From the line containing "held : List Nat" to the end of the records below, output each line exactly; include both ends and nothing else.

BEGIN Data to examine

/-- The LED stage and the anchor drive (chapter 9). `acc` the 96 carries (R261), `lit` the lit cycles of the period,
`safe` the stage's copy of SAFE_LIGHT by string (code, duty), `cap` K in millionths, `period`, `second` and `index` the running period (R260),
`crossRun` the periods in a row in which a pair looked shorted, `ctrlAt` the last 100 ms computation, `tickAt` the TAI
millisecond of the engines' last tick. -/
structure Led where
  set : LedSet
  lastSet : Nat
  safeOn : Bool
  safe : List (Nat × Nat)
  acc : List Nat
  lit : List (Nat × Nat)
  strings : List StringSt
  cap : Nat
  capActive : Bool
  power : Nat
  crossRun : NMap Nat
  crossSuspect : Bool
  period : Nat
  second : Nat
  index : Nat
  ctrlAt : Nat
  tickAt : Nat
  deriving DecidableEq, Repr

/-- What a health deduction is for (R288). -/
inductive HealthCause | ecc | busWd
  deriving DecidableEq, Repr

/-- Why a lane is condemned (the column of A:0011). -/
inductive Condemn | none | uncorrectable | correctedRate | lockstep | vault | watchdog | unitFail | layout
  deriving DecidableEq, Repr

/-- Where a lane stands in resynchronisation (R295): not in it, waiting to be let in (step 2 not begun), state transfer,
delta log, comparison. -/
inductive Resync | idle | waiting | transfer | compare
  deriving DecidableEq, Repr

/-- One continuously tested unit (R299): 0 OK, 1 WARN, 2 FAIL; last test TIME64; failures. -/
structure UnitSt where
  state : Nat
  tested : Nat
  failures : Nat
  deriving DecidableEq, Repr

/-- What one core's latch of the time window holds (R329). -/
structure TimeLatch where
  hi : Word32
  asnLo : Word32
  asnHi : Word32
  tstat : Word32
  deriving DecidableEq, Repr

/-- A switchover that waits for its boundary (R292, R298): the lane to take over, the cause, its apply ASN. -/
structure Switch where
  target : Lane
  cause : Nat
  applyAsn : Nat
  deriving DecidableEq, Repr

/-- An input a lane holds without its tag (R16, R17). -/
structure HeldInput where
  hash : Nat
  source : Nat
  since : Nat
  deriving DecidableEq, Repr

/-- OFFER and ACCEPT as this module sends them (R309): the neighbour's nonce, its own time, anchor, quality, master and
grants, and the PROOF. -/
structure ProofMsg where
  nonce : Nat
  time : Nat
  anchor : Int
  quality : Nat
  master : Nat
  grant : List Nat
  proof : Bytes
  deriving DecidableEq, Repr

/-- The payload of a trunk frame of the module's own (R308 to R324, R217, R218, R321): `ibier` carries a datagram of its
own to a head-end, `relay` one of another (head-end, MODULE, TCLASS, its size), `passed` is the payload of a frame passed
through as it came, `spoiled` of one whose TAG failed, ended with an inverted FCS (R307). -/
inductive TMsg
  | hello (m : HelloMsg)
  | offer (m : ProofMsg)
  | accept (m : ProofMsg)
  | credit (freed : List Nat)
  | dcredit (reset : Bool) (freed held grant : List Nat)
  | topo (m : TopoMsg)
  | linkReport (node stateTA neighTA stateTB neighTB : Nat)
  | breakMsg (nodeA nodeB tgen : Nat)
  | status (m : StatusMsg)
  | ibier (peer : Peer) (d : Dgram)
  | relay (peer : Peer) (module tclass size : Nat)
  | passed
  | spoiled
  | handoff (m : HandoffMsg)
  | handoffAck (source hseq track status : Nat)
  | boundaryList (source part parts : Nat) (entries : List (Nat × Nat × Nat))
  | surveySnap (asn : Nat)
  | surveyRec (record : Bytes)
  | image (styp : Nat) (h : StreamHdr) (body : Bytes)
  deriving DecidableEq, Repr

/-- A trunk port (R305 to R312, R320): the R90 state, the SFP, whether it is unsuitable, and its wiring, the neighbour's HELLO, this side's link-start
instant and nonce, the frame counters, the credit books by class × 2 + VC (the neighbour's GRANT by class; units sent and the
FREED heard; units freed here and those last reported), the measured round trip in ns, the frames waiting for
this egress and since when, this node's messages to every node that wait for it, and by class whether the frame served last was this
node's own (R310), and when the port last sent an Announce (R320). -/
structure Port where
  state : Nat
  present : Bool
  unsuit : Bool
  negotiated : Bool
  miswired : Bool
  dup : Bool
  peer : Option HelloMsg
  started : Nat
  nonce : Nat
  wasUp : Bool
  grant : List Nat
  sent : List Nat
  freed : List Nat
  inFreed : List Nat
  reported : List Nat
  firstFree : Option Nat
  lastCredit : Nat
  rtt : Nat
  long : Bool
  exchanges : Nat
  fcntTx : Nat
  fcntRx : Nat
  wait : List TrunkFrame
  waitSince : Option Nat
  flood : List TMsg
  lastOwn : List Bool
  announced : Option Nat
  deriving DecidableEq, Repr

/-- The destination credit this node holds at one destination (R315), by U, N, S: GRANT in bytes, bytes sent, FREED; and the
NOTICEs of class N among them, by the bytes sent once each had left, and its size (R388). -/
structure DestCredit where
  grant : List Nat
  sent : List Nat
  freed : List Nat
  notes : List (Nat × Nat)
  deriving DecidableEq, Repr

/-- What this node's receive store holds from one source (R315), by U, N, S: bytes held, freed in all, freed when
DCREDIT last left, and that instant. -/
structure SrcShare where
  held : List Nat
  freed : List Nat
  reported : List Nat
  sentAt : Nat
  deriving DecidableEq, Repr

/-- A member as the master keeps it (R323): its last STATUS, when it came, whether it is SILENT. -/
structure Member where
  status : StatusMsg
  at_ : Nat
  silent : Bool
  deriving DecidableEq, Repr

END Data to examine

Result of the exercise —
  held : List Nat
  freed : List Nat
  reported : List Nat
  sentAt : Nat
  deriving DecidableEq, Repr

/-- A member as the master keeps it (R323): its last STATUS, when it came, whether it is SILENT. -/
structure Member where
  status : StatusMsg
  at_ : Nat
  silent : Bool
  deriving DecidableEq, Repr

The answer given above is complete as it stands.